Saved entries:

::::

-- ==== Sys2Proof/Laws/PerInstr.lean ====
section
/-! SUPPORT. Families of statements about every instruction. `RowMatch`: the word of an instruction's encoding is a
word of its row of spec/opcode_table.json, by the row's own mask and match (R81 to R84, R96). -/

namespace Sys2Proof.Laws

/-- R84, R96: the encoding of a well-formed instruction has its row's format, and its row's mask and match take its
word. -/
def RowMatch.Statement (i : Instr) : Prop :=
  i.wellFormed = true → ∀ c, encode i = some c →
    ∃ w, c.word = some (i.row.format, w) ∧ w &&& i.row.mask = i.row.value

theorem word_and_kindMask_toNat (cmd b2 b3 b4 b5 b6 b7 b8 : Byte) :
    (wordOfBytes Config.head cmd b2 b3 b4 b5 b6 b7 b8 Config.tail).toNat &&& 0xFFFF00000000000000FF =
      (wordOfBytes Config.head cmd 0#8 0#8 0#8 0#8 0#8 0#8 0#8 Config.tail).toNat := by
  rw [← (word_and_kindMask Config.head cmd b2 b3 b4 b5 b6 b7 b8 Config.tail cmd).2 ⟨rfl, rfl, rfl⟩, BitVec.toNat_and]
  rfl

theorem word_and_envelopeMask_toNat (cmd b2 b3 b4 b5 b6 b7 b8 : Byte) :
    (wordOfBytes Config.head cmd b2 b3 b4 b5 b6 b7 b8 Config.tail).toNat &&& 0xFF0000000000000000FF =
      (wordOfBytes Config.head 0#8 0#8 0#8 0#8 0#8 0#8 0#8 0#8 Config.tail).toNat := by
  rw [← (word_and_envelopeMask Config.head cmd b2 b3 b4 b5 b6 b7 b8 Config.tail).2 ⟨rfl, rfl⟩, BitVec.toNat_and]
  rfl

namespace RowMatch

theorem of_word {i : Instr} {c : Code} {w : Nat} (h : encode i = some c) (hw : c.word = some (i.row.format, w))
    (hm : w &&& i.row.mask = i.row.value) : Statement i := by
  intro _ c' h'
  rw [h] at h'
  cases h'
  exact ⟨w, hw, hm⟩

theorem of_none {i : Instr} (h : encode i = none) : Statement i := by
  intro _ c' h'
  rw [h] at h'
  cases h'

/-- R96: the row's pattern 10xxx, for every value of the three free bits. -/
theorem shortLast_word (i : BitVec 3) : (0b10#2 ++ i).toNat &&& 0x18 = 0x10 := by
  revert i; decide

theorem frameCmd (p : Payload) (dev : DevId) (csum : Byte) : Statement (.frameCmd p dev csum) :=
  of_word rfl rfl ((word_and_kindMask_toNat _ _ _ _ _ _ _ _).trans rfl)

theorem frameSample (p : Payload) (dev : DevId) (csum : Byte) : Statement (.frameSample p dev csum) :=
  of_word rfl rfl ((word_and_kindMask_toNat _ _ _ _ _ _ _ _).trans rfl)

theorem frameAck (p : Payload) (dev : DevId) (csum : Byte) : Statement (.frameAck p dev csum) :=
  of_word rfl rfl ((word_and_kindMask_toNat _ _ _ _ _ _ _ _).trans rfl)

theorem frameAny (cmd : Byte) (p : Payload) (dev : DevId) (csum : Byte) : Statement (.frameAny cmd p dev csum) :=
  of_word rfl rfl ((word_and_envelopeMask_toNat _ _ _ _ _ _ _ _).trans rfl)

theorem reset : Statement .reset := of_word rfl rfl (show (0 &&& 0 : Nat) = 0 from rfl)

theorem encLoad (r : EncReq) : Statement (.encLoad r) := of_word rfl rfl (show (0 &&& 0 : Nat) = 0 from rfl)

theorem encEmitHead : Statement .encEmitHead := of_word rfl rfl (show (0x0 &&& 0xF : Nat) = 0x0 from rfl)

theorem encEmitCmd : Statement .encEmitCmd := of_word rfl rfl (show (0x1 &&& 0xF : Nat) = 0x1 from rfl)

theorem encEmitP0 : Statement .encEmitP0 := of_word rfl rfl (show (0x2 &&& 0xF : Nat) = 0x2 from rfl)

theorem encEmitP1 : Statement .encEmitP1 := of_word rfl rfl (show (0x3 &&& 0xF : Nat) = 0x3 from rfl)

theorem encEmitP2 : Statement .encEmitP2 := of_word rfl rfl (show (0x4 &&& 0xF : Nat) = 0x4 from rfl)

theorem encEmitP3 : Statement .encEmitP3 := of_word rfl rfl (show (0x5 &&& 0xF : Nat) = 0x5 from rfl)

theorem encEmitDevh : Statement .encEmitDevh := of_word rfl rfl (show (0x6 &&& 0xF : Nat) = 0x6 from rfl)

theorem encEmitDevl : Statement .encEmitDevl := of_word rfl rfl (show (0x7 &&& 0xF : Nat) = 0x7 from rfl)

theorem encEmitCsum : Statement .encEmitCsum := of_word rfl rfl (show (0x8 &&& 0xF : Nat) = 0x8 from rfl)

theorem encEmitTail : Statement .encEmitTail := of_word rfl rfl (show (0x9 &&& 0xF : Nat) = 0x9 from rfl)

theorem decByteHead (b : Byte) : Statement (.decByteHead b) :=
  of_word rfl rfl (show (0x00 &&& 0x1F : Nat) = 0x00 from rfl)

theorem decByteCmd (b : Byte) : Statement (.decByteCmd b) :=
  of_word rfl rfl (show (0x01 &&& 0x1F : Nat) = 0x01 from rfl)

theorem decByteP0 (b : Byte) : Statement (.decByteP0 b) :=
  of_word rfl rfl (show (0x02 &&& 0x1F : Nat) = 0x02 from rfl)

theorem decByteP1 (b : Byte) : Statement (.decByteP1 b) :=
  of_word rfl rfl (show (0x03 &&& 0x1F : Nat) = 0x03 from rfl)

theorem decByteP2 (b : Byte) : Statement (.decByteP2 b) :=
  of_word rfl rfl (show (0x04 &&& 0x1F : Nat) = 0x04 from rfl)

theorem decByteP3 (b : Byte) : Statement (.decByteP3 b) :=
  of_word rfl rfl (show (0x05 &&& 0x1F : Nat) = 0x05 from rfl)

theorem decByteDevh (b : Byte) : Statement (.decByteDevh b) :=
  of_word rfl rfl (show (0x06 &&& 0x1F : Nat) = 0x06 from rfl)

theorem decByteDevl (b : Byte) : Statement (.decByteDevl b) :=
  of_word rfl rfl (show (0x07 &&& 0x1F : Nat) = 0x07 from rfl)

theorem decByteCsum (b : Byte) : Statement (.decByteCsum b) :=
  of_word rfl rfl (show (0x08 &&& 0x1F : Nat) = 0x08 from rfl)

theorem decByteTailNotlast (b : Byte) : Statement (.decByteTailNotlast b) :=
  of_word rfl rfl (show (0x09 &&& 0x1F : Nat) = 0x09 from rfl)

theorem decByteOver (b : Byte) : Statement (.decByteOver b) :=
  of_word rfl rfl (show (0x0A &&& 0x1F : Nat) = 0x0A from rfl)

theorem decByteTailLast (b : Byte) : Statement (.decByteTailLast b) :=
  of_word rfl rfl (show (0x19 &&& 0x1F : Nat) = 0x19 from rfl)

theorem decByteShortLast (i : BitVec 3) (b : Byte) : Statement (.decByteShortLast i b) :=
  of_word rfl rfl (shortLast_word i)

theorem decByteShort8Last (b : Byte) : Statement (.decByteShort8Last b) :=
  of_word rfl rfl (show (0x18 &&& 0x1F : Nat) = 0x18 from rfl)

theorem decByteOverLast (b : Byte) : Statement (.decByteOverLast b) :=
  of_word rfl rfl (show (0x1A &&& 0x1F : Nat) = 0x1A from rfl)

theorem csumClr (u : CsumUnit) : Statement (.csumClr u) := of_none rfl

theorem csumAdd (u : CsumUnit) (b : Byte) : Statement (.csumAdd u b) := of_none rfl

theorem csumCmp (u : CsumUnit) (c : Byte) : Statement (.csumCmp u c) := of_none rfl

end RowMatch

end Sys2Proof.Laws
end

::::

» Work to complete:
Give only the lines from the one holding "theorem decByteDevh (b" through the one holding "of_word rfl rfl (show (0x09", each restated exactly as it appears above.

» Answer space:
theorem decByteDevh (b : Byte) : Statement (.decByteDevh b) :=
  of_word rfl rfl (show (0x06 &&& 0x1F : Nat) = 0x06 from rfl)

theorem decByteDevl (b : Byte) : Statement (.decByteDevl b) :=
  of_word rfl rfl (show (0x07 &&& 0x1F : Nat) = 0x07 from rfl)

theorem decByteCsum (b : Byte) : Statement (.decByteCsum b) :=
  of_word rfl rfl (show (0x08 &&& 0x1F : Nat) = 0x08 from rfl)

theorem decByteTailNotlast (b : Byte) : Statement (.decByteTailNotlast b) :=
  of_word rfl rfl (show (0x09 &&& 0x1F : Nat) = 0x09 from rfl)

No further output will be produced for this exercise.